Tech Report CS-92-55
Experience with Techniques for Refining Data Race Detection
Robert H. B. Netzer and Barton P. Miller
Dynamic data race detection is a critical part of debugging shared-memory parallel programs. The races that can be detected must be refined to filter out false alarms and pinpoint only those that are direct manifestations of bugs. Most race-detection methods can report false alarms because of imprecise run-time information and because some races are caused by others. To overcome this problem, race refinement uses whatever run-time information is available to speculate on which of the detected races should be reported. In this paper we report on experimental tests of two refinement techniques previously developed by us. Our goal was to determine whether good refinement is possible, and how much run-time information is required. We analyzed two sets of programs, one set written by others (which they had tested and believed to be race-free but which in fact had subtle races) and another set written by us (in which we introduced more complex races). We performed race detection and refinement on executions of these programs, and recorded both the global event ordering and an approximate ordering recorded without a global clock.
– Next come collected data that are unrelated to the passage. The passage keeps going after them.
-- ==== Sys2Proof/Machine/Operands.lean ====
section
/-! DEFINITION. The general registers and the operand forms: reading and writing a register, family-W operands
and results (00_scope.md R12; 10_state.md R31), groups (10_state.md R32) and the operand selectors
(44_vector.md R300). -/

namespace Sys2Proof.Machine

/-- `x[i]` (00_scope.md R12). -/
def State.readReg (s : State) (r : RegNum) : Word64 := s.regs[r.toNat]'r.isLt

/-- `x[i] <- v` (00_scope.md R12). -/
def State.writeReg (s : State) (r : RegNum) (v : Word64) : State :=
  { s with regs := s.regs.set r.toNat v r.isLt }

/-- The register of component i of the group from base r (10_state.md R32). -/
def comp (r : RegNum) (i : Nat) : RegNum := r + BitVec.ofNat 5 i

/-- `B(i) = (S = 1) ? RS2 : RS2 + i`, and likewise C(i) (44_vector.md R300). -/
def bcomp (sb : Bool) (r : RegNum) (i : Nat) : RegNum := if sb then r else comp r i

/-- Write consecutive registers from `rd` on. -/
def setGroup (regs : Vector Word64 32) (rd : RegNum) : List Word64 → Vector Word64 32
  | [] => regs
  | v :: vs => setGroup (regs.set rd.toNat v rd.isLt) (rd + 1) vs

/-- Phase 3 of a command: write every result register (44_vector.md R300). -/
def State.writeGroup (s : State) (rd : RegNum) (vs : List Word64) : State :=
  { s with regs := setGroup s.regs rd vs }

/-- `opnd_W(i) = sint_N(x[i][N-1:0])` (00_scope.md R12). -/
def opnd (w : Family) (s : State) (r : RegNum) : Int := ((s.readReg r).setWidth w.bits).toInt

/-- The n components of the family-W group from base r (10_state.md R32). -/
def opnds (w : Family) (s : State) (r : RegNum) (n : Nat) : List Int :=
  (List.range n).map fun i => opnd w s (comp r i)

/-- The pattern that `result_W` writes for v: `sext_64(bits_N(v))` (00_scope.md R12). -/
def result (w : Family) (v : Int) : Word64 := (BitVec.ofInt w.bits v).signExtend 64

end Sys2Proof.Machine
end

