-- ==== Sys2Proof/Laws/Exec.lean ====
section
/-! SUPPORT. What a command can do, said once for all of Instr: it runs `runCommand` on results for its destination,
or on a domain error of a strict build that its row of 60_exceptions.md R342 admits. -/

namespace Sys2Proof.Machine

/-- A computation whose only domain errors are those of a strict build with this ARG and COMP. -/
structure Reports {α : Type} (b : Build) (arg comp : BitVec 2) (v : Except DomainError α) : Prop where
  report : ∀ e, v = .error e → b.strict = true ∧ e.arg = arg ∧ e.comp = comp

theorem reports_ok {α : Type} (b : Build) (a c : BitVec 2) (x : α) : Reports b a c (.ok x) := by
  refine ⟨fun e h => ?_⟩
  cases h

/-- The domain check reports its own ARG and COMP (60_exceptions.md R343). -/
theorem reports_domainCheck (b : Build) (a : BitVec 2) (c : Nat) (v : Int) :
    Reports b a (BitVec.ofNat 2 c) (domainCheck b a c v) := by
  refine ⟨fun e h => ?_⟩
  unfold domainCheck at h
  split at h
  · rename_i hs
    cases h
    exact ⟨hs, rfl, rfl⟩
  · cases h

theorem reports_ite {α : Type} {b : Build} {a c : BitVec 2} (p : Prop) [Decidable p] {x y : Except DomainError α}
    (hx : Reports b a c x) (hy : Reports b a c y) : Reports b a c (if p then x else y) := by
  split
  · exact hx
  · exact hy

theorem reports_map {α β : Type} {b : Build} {a c : BitVec 2} (f : α → β) {x : Except DomainError α}
    (hx : Reports b a c x) : Reports b a c (x.map f) := by
  refine ⟨fun e h => ?_⟩
  cases x with
  | error e' => exact hx.report e (by simpa [Except.map] using h)
  | ok v => cases h

theorem reports_divPreciseRaw (b : Build) (w : Family) (i : Nat) (x y : Int) :
    Reports b 2 (BitVec.ofNat 2 i) (divPreciseRaw b w i x y) :=
  reports_ite _ (reports_domainCheck ..) (reports_ok ..)

theorem reports_divApprox (b : Build) (w : Family) (t : Tier) (i : Nat) (x y : Int) :
    Reports b 2 (BitVec.ofNat 2 i) (divApprox b w t i x y) :=
  reports_ite _ (reports_domainCheck ..) (reports_ite _ (reports_ok ..) (reports_ok ..))

theorem reports_modRaw (b : Build) (i : Nat) (x y : Int) : Reports b 2 (BitVec.ofNat 2 i) (modRaw b i x y) :=
  reports_ite _ (reports_domainCheck ..) (reports_ok ..)

theorem reports_ratioRaw (b : Build) (w : Family) (p q : Int) : Reports b 2 0 (ratioRaw b w p q) :=
  reports_ite _ (reports_domainCheck ..) (reports_ok ..)

theorem reports_sqrtPreciseRaw (b : Build) (w : Family) (a : Int) : Reports b 1 0 (sqrtPreciseRaw b w a) :=
  reports_ite _ (reports_domainCheck ..) (reports_ok ..)

theorem reports_sqrtApprox (b : Build) (w : Family) (t : Tier) (a : Int) : Reports b 1 0 (sqrtApprox b w t a) :=
  reports_ite _ (reports_domainCheck ..) (reports_ite _ (reports_ok ..) (reports_ok ..))

theorem reports_rsqrtApprox (b : Build) (w : Family) (t : Tier) (arg : BitVec 2) (a : Int) :
    Reports b arg 0 (rsqrtApprox b w t arg a) :=
  reports_ite _ (reports_domainCheck ..) (reports_ok ..)

theorem reports_rcpApprox (b : Build) (w : Family) (t : Tier) (a : Int) : Reports b 1 0 (rcpApprox b w t a) :=
  reports_ite _ (reports_domainCheck ..) (reports_ite _ (reports_ok ..) (reports_ok ..))

theorem reports_log2Approx (b : Build) (w : Family) (t : Tier) (a : Int) : Reports b 1 0 (log2Approx b w t a) :=
  reports_ite _ (reports_domainCheck ..) (reports_ok ..)

theorem reports_logApprox (b : Build) (w : Family) (t : Tier) (a : Int) : Reports b 1 0 (logApprox b w t a) :=
  reports_ite _ (reports_domainCheck ..) (reports_ok ..)

theorem reports_powApprox (b : Build) (w : Family) (t : Tier) (x e : Int) : Reports b 1 0 (powApprox b w t x e) :=
  reports_ite _ (reports_domainCheck ..) (reports_map _ (reports_logApprox ..))

theorem reports_asinApprox (b : Build) (w : Family) (t : Tier) (a : Int) : Reports b 1 0 (asinApprox b w t a) :=
  reports_ite _ (reports_domainCheck ..) (reports_map _ (reports_sqrtApprox ..))

theorem reports_acosApprox (b : Build) (w : Family) (t : Tier) (a : Int) : Reports b 1 0 (acosApprox b w t a) :=
  reports_ite _ (reports_domainCheck ..) (reports_map _ (reports_sqrtApprox ..))

/-- A root of a squared length that is not negative has no domain error of its own. -/
theorem reports_lengthOf (b : Build) (l : Int) (root : Int → Except DomainError Int)
    (h : ∀ a, 0 ≤ a → ∃ v, root a = .ok v) : Reports b 0 0 (lengthOf b l root) := by
  unfold lengthOf
  split
  · exact reports_domainCheck ..
  · rename_i hl
    obtain ⟨v, hv⟩ := h l (by omega)
    rw [hv]
    exact reports_ok ..

theorem sqrtApprox_ok (b : Build) (w : Family) (t : Tier) (a : Int) (h : 0 ≤ a) :
    sqrtApprox b w t a = .ok (if a = 0 then 0 else cfgSqrtPos b w t a) := by
  unfold sqrtApprox
  rw [if_neg (by omega)]
  split <;> rfl

theorem sqrtPreciseRaw_ok (b : Build) (w : Family) (a : Int) (h : 0 ≤ a) :
    sqrtPreciseRaw b w a = .ok (isqrt (shl a (fracBits b w)).toNat) := by
  unfold sqrtPreciseRaw
  rw [if_neg (by omega)]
We found that in all the programs written by others, accurate refinement was possible even without the global ordering. In the other programs, accurate refinement was also possible but required the global ordering. These results suggest that our techniques refine races accurately and lead a programmer directly to race-causing bugs. They also suggest that race-detection methods should record only enough information necessary for good refinement (either global or approximate event orderings), and this information depends on the severity of the races being debugged.